Task goal. Among the lines below, keep only those from the one containing "let len := imageLen b.span v b.stagedCount" through the one containing "if !s.imageOk f hdr b then s.setMig c 2 0", and reproduce them exactly.

[Data records Boundary: Start]

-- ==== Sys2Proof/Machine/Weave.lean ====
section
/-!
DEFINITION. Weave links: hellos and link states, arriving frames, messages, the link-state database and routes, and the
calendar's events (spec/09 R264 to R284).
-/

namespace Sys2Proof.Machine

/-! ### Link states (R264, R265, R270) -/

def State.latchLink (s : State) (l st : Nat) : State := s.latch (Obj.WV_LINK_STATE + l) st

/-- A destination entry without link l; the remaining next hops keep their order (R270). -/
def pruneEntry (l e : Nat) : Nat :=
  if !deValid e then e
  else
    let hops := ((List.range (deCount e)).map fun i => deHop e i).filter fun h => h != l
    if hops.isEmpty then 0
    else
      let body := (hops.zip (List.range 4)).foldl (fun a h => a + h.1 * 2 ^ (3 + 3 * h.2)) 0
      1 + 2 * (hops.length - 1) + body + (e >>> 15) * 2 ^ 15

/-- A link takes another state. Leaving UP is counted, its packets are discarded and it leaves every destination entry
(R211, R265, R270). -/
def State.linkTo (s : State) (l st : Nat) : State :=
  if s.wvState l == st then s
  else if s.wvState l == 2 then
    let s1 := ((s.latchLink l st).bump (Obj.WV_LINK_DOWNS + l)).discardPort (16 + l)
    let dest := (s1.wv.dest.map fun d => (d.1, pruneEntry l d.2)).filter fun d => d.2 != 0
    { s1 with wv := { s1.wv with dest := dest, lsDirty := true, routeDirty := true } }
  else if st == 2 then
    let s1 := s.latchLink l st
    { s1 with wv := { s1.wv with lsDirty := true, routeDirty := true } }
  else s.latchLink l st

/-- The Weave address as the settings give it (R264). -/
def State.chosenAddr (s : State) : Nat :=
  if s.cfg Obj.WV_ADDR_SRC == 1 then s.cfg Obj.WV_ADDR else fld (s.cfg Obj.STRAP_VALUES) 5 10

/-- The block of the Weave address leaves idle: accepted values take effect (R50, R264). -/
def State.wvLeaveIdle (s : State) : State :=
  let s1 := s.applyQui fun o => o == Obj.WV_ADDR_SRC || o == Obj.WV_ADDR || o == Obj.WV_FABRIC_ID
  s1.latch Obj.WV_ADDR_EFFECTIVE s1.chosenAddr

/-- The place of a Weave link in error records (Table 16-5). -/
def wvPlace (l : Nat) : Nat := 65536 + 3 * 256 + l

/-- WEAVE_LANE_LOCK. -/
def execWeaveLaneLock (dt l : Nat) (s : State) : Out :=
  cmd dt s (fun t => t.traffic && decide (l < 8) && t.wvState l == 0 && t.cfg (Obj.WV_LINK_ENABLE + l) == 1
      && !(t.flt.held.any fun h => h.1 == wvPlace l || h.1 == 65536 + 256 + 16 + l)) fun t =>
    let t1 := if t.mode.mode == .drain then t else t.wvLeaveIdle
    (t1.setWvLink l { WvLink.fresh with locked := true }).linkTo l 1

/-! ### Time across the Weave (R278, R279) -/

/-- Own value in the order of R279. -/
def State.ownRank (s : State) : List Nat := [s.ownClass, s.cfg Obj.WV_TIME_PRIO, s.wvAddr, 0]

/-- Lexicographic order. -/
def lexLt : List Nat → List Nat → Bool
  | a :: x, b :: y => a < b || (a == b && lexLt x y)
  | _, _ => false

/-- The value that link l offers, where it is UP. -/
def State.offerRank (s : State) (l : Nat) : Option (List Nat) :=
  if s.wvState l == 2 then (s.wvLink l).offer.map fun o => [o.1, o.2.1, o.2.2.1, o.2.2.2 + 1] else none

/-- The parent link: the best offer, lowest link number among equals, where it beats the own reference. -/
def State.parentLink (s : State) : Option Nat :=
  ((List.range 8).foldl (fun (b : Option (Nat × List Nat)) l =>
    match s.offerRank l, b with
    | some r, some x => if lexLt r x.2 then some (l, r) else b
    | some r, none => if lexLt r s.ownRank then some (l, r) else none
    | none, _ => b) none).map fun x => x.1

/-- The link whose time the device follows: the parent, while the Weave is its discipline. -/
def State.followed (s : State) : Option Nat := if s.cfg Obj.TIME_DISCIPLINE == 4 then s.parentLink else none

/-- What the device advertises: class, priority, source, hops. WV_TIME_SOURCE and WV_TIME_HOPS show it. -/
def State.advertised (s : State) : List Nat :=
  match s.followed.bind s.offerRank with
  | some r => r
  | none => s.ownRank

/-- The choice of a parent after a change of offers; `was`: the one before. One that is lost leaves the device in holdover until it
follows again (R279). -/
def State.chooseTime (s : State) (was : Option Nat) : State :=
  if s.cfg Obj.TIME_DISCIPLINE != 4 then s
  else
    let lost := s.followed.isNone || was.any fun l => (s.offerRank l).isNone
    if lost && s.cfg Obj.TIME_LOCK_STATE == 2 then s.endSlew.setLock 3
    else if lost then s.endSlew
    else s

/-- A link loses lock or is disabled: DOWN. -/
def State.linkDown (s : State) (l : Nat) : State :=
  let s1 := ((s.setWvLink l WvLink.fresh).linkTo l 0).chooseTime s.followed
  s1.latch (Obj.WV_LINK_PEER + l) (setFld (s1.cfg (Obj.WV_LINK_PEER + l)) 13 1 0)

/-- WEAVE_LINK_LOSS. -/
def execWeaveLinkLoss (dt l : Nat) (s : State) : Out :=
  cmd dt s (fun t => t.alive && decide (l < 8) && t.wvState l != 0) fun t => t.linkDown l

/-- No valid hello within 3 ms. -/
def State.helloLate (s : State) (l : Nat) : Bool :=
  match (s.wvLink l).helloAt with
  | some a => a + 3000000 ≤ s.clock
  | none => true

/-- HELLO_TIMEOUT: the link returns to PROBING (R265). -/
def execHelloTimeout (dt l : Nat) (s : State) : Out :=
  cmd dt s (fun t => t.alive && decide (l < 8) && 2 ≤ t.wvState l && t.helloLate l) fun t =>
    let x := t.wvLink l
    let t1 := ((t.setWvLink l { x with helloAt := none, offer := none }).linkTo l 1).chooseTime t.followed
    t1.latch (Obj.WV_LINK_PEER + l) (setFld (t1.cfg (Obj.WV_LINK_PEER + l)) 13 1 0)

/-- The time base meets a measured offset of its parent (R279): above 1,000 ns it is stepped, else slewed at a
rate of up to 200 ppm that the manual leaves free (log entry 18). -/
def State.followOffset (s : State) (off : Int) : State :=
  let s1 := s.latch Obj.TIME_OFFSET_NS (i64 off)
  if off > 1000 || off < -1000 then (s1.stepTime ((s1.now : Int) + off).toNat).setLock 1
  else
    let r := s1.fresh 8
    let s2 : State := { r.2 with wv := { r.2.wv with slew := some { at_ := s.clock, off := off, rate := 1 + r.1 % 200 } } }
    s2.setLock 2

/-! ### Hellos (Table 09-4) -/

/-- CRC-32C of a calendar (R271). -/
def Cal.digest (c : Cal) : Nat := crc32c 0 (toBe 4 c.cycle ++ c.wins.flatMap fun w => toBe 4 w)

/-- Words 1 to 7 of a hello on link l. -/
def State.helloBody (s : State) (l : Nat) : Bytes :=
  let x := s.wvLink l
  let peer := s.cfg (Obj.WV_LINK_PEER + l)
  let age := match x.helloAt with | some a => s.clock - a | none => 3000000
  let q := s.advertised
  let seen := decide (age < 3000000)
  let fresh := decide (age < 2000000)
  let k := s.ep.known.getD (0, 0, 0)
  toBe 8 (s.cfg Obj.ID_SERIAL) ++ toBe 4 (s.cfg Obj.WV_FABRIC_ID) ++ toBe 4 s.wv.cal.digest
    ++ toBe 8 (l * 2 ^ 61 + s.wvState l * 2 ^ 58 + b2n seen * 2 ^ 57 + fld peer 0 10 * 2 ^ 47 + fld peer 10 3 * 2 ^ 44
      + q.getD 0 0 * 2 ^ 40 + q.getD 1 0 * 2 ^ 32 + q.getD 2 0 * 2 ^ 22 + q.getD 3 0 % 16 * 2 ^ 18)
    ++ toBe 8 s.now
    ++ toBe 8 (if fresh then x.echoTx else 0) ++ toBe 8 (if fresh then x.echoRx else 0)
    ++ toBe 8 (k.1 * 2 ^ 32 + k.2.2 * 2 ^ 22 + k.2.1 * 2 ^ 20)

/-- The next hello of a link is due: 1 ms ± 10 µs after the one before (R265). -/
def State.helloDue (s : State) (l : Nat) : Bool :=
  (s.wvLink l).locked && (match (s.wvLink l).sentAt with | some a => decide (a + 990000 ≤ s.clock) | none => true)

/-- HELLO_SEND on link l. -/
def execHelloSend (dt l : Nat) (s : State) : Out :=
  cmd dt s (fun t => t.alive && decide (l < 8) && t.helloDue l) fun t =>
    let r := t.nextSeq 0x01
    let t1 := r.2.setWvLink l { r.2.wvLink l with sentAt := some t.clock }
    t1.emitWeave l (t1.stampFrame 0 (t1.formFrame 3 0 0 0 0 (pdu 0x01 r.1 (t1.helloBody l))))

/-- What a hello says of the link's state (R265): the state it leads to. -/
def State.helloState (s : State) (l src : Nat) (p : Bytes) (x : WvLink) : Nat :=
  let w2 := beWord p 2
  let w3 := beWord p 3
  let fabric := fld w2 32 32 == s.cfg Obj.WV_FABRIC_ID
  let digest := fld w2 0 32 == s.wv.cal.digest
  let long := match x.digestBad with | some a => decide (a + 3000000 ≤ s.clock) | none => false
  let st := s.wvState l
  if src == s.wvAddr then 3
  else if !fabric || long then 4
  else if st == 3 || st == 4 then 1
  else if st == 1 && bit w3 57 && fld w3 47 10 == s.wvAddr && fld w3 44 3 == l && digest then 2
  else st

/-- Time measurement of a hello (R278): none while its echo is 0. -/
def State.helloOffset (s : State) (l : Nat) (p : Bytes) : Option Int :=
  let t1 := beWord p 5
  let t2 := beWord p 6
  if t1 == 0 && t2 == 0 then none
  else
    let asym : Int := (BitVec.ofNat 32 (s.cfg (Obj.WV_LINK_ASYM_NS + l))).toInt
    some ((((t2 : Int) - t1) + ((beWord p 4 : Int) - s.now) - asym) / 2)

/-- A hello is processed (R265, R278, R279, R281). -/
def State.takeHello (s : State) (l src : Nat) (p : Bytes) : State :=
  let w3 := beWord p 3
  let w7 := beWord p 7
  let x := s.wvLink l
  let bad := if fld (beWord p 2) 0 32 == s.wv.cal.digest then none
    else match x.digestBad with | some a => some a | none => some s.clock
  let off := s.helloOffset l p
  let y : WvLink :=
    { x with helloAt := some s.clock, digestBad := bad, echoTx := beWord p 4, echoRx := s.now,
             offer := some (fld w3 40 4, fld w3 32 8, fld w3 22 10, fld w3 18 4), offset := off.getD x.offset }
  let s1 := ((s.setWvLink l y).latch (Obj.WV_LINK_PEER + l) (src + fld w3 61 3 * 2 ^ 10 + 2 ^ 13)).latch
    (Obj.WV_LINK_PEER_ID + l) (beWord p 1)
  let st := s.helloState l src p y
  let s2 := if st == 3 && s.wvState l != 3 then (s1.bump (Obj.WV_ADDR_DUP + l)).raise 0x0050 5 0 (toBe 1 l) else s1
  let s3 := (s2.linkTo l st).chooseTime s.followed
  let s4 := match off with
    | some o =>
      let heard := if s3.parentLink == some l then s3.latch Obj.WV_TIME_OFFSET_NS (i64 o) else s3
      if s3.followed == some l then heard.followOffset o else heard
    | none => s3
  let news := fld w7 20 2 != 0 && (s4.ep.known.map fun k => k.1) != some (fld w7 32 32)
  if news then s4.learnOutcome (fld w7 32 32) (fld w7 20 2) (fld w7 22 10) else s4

[Data records Boundary: End]
[Data records Boundary: Start]

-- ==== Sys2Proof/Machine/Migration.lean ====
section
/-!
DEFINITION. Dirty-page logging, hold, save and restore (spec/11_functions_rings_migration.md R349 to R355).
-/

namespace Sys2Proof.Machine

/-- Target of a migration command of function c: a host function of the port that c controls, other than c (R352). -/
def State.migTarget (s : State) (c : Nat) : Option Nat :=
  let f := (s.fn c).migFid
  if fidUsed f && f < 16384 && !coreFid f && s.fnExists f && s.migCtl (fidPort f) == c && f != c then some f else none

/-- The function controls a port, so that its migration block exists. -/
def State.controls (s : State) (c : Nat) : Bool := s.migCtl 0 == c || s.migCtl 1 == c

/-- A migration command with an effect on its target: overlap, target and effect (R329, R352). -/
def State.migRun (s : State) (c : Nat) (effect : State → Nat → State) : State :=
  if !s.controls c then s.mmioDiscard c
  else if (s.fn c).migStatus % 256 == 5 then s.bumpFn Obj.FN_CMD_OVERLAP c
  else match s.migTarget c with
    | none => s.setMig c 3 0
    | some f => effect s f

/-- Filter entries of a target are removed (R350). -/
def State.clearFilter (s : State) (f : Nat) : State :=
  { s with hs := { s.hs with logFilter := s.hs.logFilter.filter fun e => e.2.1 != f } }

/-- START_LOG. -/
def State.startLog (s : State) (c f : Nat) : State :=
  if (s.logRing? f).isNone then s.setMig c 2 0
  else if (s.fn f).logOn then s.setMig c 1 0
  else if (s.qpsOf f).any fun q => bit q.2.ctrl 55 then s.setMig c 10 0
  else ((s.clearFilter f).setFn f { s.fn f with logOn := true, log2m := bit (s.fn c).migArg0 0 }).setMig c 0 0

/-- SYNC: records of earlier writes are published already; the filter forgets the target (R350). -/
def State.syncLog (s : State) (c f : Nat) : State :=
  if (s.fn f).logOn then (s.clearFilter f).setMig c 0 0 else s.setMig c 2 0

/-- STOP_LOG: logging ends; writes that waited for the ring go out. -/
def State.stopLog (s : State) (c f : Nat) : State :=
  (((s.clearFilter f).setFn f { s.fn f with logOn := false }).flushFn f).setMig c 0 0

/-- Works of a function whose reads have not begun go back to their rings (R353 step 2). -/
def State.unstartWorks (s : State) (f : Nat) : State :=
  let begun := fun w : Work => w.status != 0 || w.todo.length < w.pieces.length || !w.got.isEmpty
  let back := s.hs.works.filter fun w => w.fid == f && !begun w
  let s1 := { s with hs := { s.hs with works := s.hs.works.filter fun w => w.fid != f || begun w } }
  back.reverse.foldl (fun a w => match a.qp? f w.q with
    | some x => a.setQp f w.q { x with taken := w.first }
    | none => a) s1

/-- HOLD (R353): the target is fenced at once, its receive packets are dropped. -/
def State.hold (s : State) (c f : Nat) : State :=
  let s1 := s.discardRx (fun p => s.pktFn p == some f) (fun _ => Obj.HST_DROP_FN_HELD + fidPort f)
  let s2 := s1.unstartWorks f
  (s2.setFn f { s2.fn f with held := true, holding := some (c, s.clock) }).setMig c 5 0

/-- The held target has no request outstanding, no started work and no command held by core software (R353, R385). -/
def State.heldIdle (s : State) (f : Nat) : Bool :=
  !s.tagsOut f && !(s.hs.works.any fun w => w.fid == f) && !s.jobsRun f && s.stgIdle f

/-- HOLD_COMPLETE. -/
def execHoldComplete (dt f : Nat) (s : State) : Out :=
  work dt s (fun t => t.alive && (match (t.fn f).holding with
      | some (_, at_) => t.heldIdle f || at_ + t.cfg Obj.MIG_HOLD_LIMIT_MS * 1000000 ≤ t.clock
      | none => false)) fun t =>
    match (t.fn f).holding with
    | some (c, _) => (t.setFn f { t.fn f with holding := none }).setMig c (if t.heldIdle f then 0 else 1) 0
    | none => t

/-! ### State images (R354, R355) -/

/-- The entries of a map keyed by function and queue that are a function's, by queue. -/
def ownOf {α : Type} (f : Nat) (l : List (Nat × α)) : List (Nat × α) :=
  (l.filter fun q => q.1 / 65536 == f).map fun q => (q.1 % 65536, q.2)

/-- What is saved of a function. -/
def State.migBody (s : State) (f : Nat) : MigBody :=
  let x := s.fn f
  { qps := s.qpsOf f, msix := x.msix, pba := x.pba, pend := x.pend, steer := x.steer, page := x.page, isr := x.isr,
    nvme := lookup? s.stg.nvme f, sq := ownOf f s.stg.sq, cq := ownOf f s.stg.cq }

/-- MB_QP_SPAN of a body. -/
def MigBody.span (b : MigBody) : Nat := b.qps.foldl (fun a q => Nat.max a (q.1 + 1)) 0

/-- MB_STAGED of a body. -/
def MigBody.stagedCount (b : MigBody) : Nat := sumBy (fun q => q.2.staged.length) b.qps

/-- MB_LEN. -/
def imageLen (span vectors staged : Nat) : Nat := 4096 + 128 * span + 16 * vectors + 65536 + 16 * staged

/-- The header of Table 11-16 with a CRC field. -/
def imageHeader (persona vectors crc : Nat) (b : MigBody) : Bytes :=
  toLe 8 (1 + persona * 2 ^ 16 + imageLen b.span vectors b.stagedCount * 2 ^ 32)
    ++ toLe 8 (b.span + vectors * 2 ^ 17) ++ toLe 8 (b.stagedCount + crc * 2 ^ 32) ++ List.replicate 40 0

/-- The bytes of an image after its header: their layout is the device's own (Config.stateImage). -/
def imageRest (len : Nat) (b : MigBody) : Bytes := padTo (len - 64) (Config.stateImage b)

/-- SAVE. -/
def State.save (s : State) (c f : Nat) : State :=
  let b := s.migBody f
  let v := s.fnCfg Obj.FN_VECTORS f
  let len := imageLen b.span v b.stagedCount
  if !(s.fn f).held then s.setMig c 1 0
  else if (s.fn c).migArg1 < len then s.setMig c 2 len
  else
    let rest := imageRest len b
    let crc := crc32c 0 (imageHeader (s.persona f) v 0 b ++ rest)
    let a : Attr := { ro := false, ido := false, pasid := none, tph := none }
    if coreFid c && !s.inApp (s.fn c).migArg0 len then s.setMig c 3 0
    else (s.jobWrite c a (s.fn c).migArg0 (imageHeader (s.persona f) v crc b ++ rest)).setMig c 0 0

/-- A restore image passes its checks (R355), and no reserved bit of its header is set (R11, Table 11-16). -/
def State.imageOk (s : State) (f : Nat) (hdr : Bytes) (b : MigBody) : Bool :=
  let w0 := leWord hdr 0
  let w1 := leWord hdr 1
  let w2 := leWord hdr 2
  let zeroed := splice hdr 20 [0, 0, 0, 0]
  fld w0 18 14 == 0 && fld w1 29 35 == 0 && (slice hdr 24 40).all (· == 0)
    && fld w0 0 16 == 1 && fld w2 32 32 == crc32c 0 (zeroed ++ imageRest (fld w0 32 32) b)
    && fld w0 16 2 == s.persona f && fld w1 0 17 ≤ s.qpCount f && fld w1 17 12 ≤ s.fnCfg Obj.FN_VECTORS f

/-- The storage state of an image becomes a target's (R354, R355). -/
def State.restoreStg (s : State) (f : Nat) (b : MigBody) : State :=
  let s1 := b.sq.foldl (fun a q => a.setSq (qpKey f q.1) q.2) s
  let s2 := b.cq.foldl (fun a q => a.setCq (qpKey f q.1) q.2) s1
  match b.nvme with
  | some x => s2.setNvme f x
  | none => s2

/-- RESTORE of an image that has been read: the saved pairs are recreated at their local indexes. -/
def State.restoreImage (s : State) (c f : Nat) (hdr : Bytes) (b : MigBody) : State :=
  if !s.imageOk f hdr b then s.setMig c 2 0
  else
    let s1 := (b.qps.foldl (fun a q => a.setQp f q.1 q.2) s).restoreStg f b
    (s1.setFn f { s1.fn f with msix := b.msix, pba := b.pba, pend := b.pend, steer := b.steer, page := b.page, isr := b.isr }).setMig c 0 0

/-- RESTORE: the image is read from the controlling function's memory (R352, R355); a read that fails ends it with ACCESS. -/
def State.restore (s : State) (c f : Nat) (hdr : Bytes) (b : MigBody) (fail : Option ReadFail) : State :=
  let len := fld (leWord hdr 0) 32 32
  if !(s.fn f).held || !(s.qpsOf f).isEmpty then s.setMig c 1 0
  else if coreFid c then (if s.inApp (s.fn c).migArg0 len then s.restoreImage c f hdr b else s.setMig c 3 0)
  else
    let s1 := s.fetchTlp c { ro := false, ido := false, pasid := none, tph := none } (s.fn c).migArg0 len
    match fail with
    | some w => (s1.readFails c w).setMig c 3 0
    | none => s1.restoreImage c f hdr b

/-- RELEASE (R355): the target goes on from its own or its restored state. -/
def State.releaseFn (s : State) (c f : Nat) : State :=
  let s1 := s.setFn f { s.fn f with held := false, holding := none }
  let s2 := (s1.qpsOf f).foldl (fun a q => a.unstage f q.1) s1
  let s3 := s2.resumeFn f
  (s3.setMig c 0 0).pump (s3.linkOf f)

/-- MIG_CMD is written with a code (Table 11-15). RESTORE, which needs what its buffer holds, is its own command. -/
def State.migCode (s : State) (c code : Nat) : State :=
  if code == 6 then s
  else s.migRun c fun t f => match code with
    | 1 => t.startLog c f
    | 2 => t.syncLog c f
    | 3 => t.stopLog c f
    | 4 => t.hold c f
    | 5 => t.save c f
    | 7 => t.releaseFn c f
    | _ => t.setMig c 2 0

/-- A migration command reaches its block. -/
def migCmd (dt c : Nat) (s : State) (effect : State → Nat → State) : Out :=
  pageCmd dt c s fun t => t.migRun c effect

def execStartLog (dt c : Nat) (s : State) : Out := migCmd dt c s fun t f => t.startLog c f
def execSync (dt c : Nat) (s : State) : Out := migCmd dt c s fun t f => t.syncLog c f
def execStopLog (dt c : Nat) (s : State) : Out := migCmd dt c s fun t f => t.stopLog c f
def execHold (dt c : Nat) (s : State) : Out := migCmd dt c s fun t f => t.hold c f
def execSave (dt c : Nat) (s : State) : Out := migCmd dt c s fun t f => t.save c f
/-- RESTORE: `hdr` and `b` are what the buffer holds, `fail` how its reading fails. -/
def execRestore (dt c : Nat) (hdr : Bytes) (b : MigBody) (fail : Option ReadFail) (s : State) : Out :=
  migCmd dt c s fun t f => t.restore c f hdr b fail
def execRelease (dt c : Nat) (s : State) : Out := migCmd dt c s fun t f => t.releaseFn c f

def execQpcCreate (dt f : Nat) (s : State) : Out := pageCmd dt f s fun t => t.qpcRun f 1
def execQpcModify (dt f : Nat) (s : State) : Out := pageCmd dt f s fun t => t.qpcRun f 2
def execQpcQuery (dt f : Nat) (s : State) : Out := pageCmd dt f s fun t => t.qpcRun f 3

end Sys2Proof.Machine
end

[Data records Boundary: End]

Task solution.
  let len := imageLen b.span v b.stagedCount
  if !(s.fn f).held then s.setMig c 1 0
  else if (s.fn c).migArg1 < len then s.setMig c 2 len
  else
    let rest := imageRest len b
    let crc := crc32c 0 (imageHeader (s.persona f) v 0 b ++ rest)
    let a : Attr := { ro := false, ido := false, pasid := none, tph := none }
    if coreFid c && !s.inApp (s.fn c).migArg0 len then s.setMig c 3 0
    else (s.jobWrite c a (s.fn c).migArg0 (imageHeader (s.persona f) v crc b ++ rest)).setMig c 0 0

/-- A restore image passes its checks (R355), and no reserved bit of its header is set (R11, Table 11-16). -/
def State.imageOk (s : State) (f : Nat) (hdr : Bytes) (b : MigBody) : Bool :=
  let w0 := leWord hdr 0
  let w1 := leWord hdr 1
  let w2 := leWord hdr 2
  let zeroed := splice hdr 20 [0, 0, 0, 0]
  fld w0 18 14 == 0 && fld w1 29 35 == 0 && (slice hdr 24 40).all (· == 0)
    && fld w0 0 16 == 1 && fld w2 32 32 == crc32c 0 (zeroed ++ imageRest (fld w0 32 32) b)
    && fld w0 16 2 == s.persona f && fld w1 0 17 ≤ s.qpCount f && fld w1 17 12 ≤ s.fnCfg Obj.FN_VECTORS f

/-- The storage state of an image becomes a target's (R354, R355). -/
def State.restoreStg (s : State) (f : Nat) (b : MigBody) : State :=
  let s1 := b.sq.foldl (fun a q => a.setSq (qpKey f q.1) q.2) s
  let s2 := b.cq.foldl (fun a q => a.setCq (qpKey f q.1) q.2) s1
  match b.nvme with
  | some x => s2.setNvme f x
  | none => s2

/-- RESTORE of an image that has been read: the saved pairs are recreated at their local indexes. -/
def State.restoreImage (s : State) (c f : Nat) (hdr : Bytes) (b : MigBody) : State :=
  if !s.imageOk f hdr b then s.setMig c 2 0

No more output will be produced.